Derrick Taylor

No. 22
- Position: Defensive back

Personal information
- Born: March 15, 1964 (age 62) St. Louis, Missouri, U.S.
- Listed height: 5 ft 11 in (1.80 m)
- Listed weight: 186 lb (84 kg)

Career information
- High school: Charlotte Catholic (Charlotte, North Carolina)
- College: NC State (1983–1986)
- NFL draft: 1987: undrafted

Career history
- New Orleans Saints (1987); Calgary Stampeders (1988–1989);

Career NFL statistics
- Games played: 3
- Games started: 3
- Stats at Pro Football Reference

= Derrick Taylor =

American football player (born 1964)

Derrick Howard Taylor (born March 15, 1964) is an American former professional football player who was a defensive back in the National Football League (NFL) and Canadian Football League (CFL). He played college football for the NC State Wolfpack.

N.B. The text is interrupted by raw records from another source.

/-- What a dataflow entry runs (R177, R332). -/
inductive FlowCmd where
  | copy (req : CopyReq)
  | chain (c : Chain)
  | matrix (op : MatrixOp)
  deriving DecidableEq, Repr

/-- A dataflow-table entry (R177). -/
structure FlowEntry where
  team    : TeamId
  cmd     : FlowCmd
  tiles   : TaskTiles
  running : Bool
  deriving DecidableEq, Repr

/-- A range owned by an engine operation (R181): the operation's number, the virtual pieces (address, length) that it has still to write,
and which engine of its core owns it: 0 the headgate, 1 the flume, 2 the sequencer. -/
structure Range where
  tag  : Nat
  asid : Nat
  left : List (Nat × Nat)
  unit : Nat := 0
  deriving DecidableEq, Repr

/-- An entry of the pod read buffer (R202, R314). -/
structure PodLine where
  member : Nat
  region : Nat
  block  : Nat
  bytes  : List Byte
  deriving DecidableEq, Repr

/-- A core's scheduler sets with the number of its present cycle and that of its last exchange (R109), and its engines. -/
structure Core where
  active  : List GroupId
  pending : List GroupId
  cycle   : Nat
  swapT   : Nat
  freq    : Nat
  batches : List Batch
  copies  : List CopyReq
  chains  : List Chain
  flow    : List FlowEntry
  matrix  : List MatrixOp
  issued  : Nat
  ranges  : List Range
  podBuf  : List PodLine
  swapped : Nat := 0
  deriving DecidableEq, Repr

/-! ### Launches, queues and the scheduler -/

/-- A launch header (R99). -/
structure Header where
  width   : Nat
  teamg   : Nat
  clw     : Nat
  clh     : Nat
  regs    : Nat
  slice   : Nat
  shared  : Nat
  cistern : Nat
  gregs   : Nat
  tiles   : Nat
  idem    : Bool
  pair    : Bool
  pin     : Bool
  excl    : Bool
  svcring : Bool
  budget  : Nat
  pincore : Nat
  sva     : Nat
  deriving DecidableEq, Repr

/-- A started launch (R100, R101, R110). -/
structure Launch where
  queue    : Nat
  seq      : Word
  asid     : Nat
  entry    : Nat
  header   : Header
  words    : List Word
  gx       : Nat
  gy       : Nat
  gz       : Nat
  next     : Nat
  returned : List Nat
  ended    : Nat
  faulted  : Nat
  deriving DecidableEq, Repr

/-- Where a command stands (R87, R88). -/
inductive CmdState where
  | fetched
  | running
  | finished (status result : Nat)
  deriving DecidableEq, Repr

/-- A command in flight (R86, R87), with the K of the thread whose `spawn` offered it, if any. `number` is that of its launch, which a
LAUNCH takes as it starts (R101). -/
structure Cmd where
  seq   : Word
  bytes : List Byte
  spawn : Option Bool
  number : Nat
  state : CmdState
  deriving DecidableEq, Repr

/-- The states of a queue (R89). -/
inductive QueueMode where
  | disabled | running | error | orphaned
  deriving DecidableEq, Repr

/-- A queue's state (R87 to R92). `waiting` holds finished commands whose completions are not written yet; `fetching` says of an orphaned
queue that it ran before, and that no sequence error has stopped it (R87, R90). -/
structure Queue where
  mode     : QueueMode
  owner    : Nat
  errstat  : Nat
  gen      : Word
  nextexp  : Word
  lastcomp : Word
  donemap  : Word
  sqhead   : Nat
  sqtail   : Nat
  cqhead   : Nat
  cqtail   : Nat
  rejspawn : Word
  phase    : Bool
  cmds     : List Cmd
  waiting  : List (Word × Nat × Nat)
  deficit  : Nat
  skip     : Nat
  fetching : Bool := false
  deriving DecidableEq, Repr

/-- A saved team with its storage (R118): its core-in-cluster index, the positions of its groups in the active set and in the pending
list, and its engine work that had not started. Its threads are named by a team that is on no core (State.parkedId). -/
structure SavedTeam where
  core    : Nat
  teamid  : Nat
  index   : Nat
  team    : Team
  groups  : List (GroupId × Group)
  active  : AMap GroupId Nat
  pending : AMap GroupId Nat
  threads : List (ThreadId × Thread)
  lanes   : List (ThreadId × Memory)
  co      : Memory
  cist    : Memory
  flow    : List FlowEntry
  matrix  : List MatrixOp
  copies  : List CopyReq
  batches : List Batch
  ranges  : List Range
  bytes   : Nat
  deriving DecidableEq, Repr

/-- The saved teams of a cluster that waits to resume (R118, R120). -/
structure SavedCluster where
  number : Nat
  teams  : List SavedTeam
  deriving DecidableEq, Repr

/-- A cluster that a decision can dispatch: a saved one by its number, or one by its launch and clid (R101). -/
inductive ClusterRef where
  | saved (number : Nat)
  | fresh (launch clid : Nat)
  deriving DecidableEq, Repr

/-- A pre-emption under way (R116): the triggering cluster, the cores of its position, and the clusters that leave them. -/
structure Trigger where
  cluster : ClusterRef
  cores   : List Nat
  victims : List Nat
  deriving DecidableEq, Repr

/-- The cut (R121, R122): requests, the units that have stopped, the teams whose save the cut decided, the saved flits with their
numbers, and the flits that the receivers have handed to their units, in this order (R51; log entry 57). -/
structure Cut where
  stopping : Bool
  save     : Bool
  isStopped : Bool
  saving   : Bool
  saveFail : Bool
  chosen   : List TeamId
  units    : List CutUnit
  rxSeq    : AMap (Nat × Nat) Word
  flits    : List (Nat × Nat × Word × FlitBody)
  handed   : List (Nat × Nat × Word × FlitBody)
  deriving DecidableEq, Repr

/-- One call of a service batch (R112): the member, and its words or its faulting address and access. -/
structure Call where
  member : Nat
  number : Nat
  args   : List Word
  addr   : Dword
  access : Nat
  dst    : Nat
  deriving DecidableEq, Repr

/-- Whose access an engine batch of kind 2 holds (R383), or the stream whose element a batch of kind 1 is about (R144; log entry 15). -/
inductive EngineRef where
  | none
  | piece (core request piece : Nat)
  | element (core chain element : Nat)
  | ssx (core : Nat)
  | message (number : Nat)
  | stream (thread : ThreadId) (stream : Nat)
  | join (queue : Nat) (seq : Word)
  | header (queue : Nat) (seq : Word)
  deriving DecidableEq, Repr

/-- A service batch (R111, R112): open while calls can join it, then closed, then posted in a slot of its die's ring. `home` is the
core and teamid that its slot names. -/
structure ServiceBatch where
  group  : GroupId
  home   : TeamId
  kind   : Nat
  die    : Nat
  asid   : Nat
  calls  : List Call
  opened : Nat
  closed : Bool
  slot   : Option Nat
  engine : EngineRef
  deriving DecidableEq, Repr

/-- The service machinery (R111): per die the ring's chip-scratchpad offset, the next slot and the service core. -/
structure Service where
  rings   : AMap Nat (Nat × Nat × Nat)
  batches : List ServiceBatch
  deriving DecidableEq, Repr

/-! ### The fabric -/

/-- The states of a path (R47). -/
inductive PathMode where
  | clear | marked | failed
  deriving DecidableEq, Repr

/-- One path's state: mode, the ECN marks of the last acknowledgements, timeouts in a row, rotations since marked. -/
structure PathState where
  mode     : PathMode
  acks     : List Bool
  timeouts : Nat
  turns    : Nat
  deriving DecidableEq, Repr

/-- The congestion entry of a prefix and path set (R47, R76, R29). -/
structure Congestion where
  cursor : Option Nat
  paths  : List PathState
  mark   : Nat
  trim   : Nat
  deriving DecidableEq, Repr

/-- What a message of this device carries (R46, R71, R314, R325). -/
inductive MsgBody where
  | wsig (src : Dword) (tctr : Nat) (lctr : Option Nat)
  | store (data : List Byte) (nt rel : Bool)
  | load (entry part : Nat)
  | element (stream part : Nat)
  | atomic (entry : Nat)
  | piece (core request piece : Nat) (data : List Byte)
  | contribution (src : Dword) (gid : Nat) (gen : Byte) (lctr : Option Nat)
  deriving DecidableEq, Repr

/-- A message not yet complete at the source (R46, R50). `home` is the core and teamid of the team that issued it. `acked` is the
stage of a message on the pod path: 0 writes leave, 1 the flush is under way, 2 it is over, 3 the increment request has left (R71).
`placed` names the writes that have placed the bytes of a message to this rank, and `view` is what happens before it as a release (R204). -/
structure Message where
  number : Nat
  home   : TeamId
  stamp  : Nat
  thread : ThreadId
  kernel : Bool
  asid   : Nat
  rank   : Nat
  gaddr  : Dword
  len    : Nat
  body   : MsgBody
  sent   : Nat
  acked  : Nat
  pod    : Bool
  placed : List Nat := []
  view   : View := .none
  deriving DecidableEq, Repr

/-- A packet of the retransmission window (R50, R76). -/
structure WinPacket where
  rank  : Nat
  psn   : Word
  msg   : Nat
  off   : Nat
  path  : Nat
  sends : Nat
  acked : Bool
  deriving DecidableEq, Repr

/-- What a target keeps per source (R49): cumulative PSN, accepted PSNs after it, and for each message the bytes placed and the numbers of
the writes that placed them (R204). -/
structure Receiver where
  cum   : Word
  seen  : List Word
  parts : AMap Nat (Nat × List Nat)
  deriving DecidableEq, Repr

/-- A pod flush in progress (R44): the peer, and the accesses that wait for it (a thread and the stamp of its release, or
stamp 0 for a `fence` or `pflush`). -/
structure Flush where
  member : Nat
  users  : List (ThreadId × Nat)
  deriving DecidableEq, Repr

/-- A pod store that has been sent and is not known to be placed (R201): its member, stamp and thread, whether it is a store of the thread
itself and not of a message, whether it is non-temporal (R198), and whether the flush in progress covers it. `excused` names the threads
that wait for it no longer, since a flush of theirs failed (R320). -/
structure Tracked where
  member  : Nat
  stamp   : Nat
  thread  : ThreadId
  own     : Bool
  nt      : Bool
  covered : Bool
  excused : List ThreadId := []
  deriving DecidableEq, Repr

/-- A reduction at its home (R74): the home's generation, the first position not folded of each element, what is held. -/
structure Folding where
  gen     : Byte
  covered : AMap Nat Nat
  held    : List ReductionPacket
  deriving DecidableEq, Repr

/-- The transport and the pod agent. `tracked` holds the pod stores sent and not known placed (R201). -/
structure Net where
  nextPsn   : AMap Nat Word
  messages  : List Message
  window    : List WinPacket
  receivers : AMap Nat Receiver
  paths     : AMap (Dword × Nat) Congestion
  numbers   : Nat
  tracked   : List Tracked
  flushes   : List Flush
  podFail   : AMap Nat Nat
  folds     : AMap Nat Folding
  deriving DecidableEq, Repr

/-! ### The rest of the device -/

/-- bootstat and the power state (R5, R31, R32, R34). -/
structure Boot where
  stage   : BitVec 4
  slot    : BitVec 4
  fail    : Byte
  ready   : Bool
  linkUp  : Bool
  powered : Bool
  measure : List Byte
  deriving DecidableEq, Repr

He played in the NFL for the New Orleans Saints in 1987.

== Early life ==
Taylor attended Charlotte Catholic High School in Charlotte, North Carolina.

== College career ==
While at North Carolina State University his senior year, he recorded six interceptions, with one returned for a touchdown.

== Professional career ==
During the 1987 strike shortened NFL season, Taylor made three game appearances and three starts for the New Orleans Saints.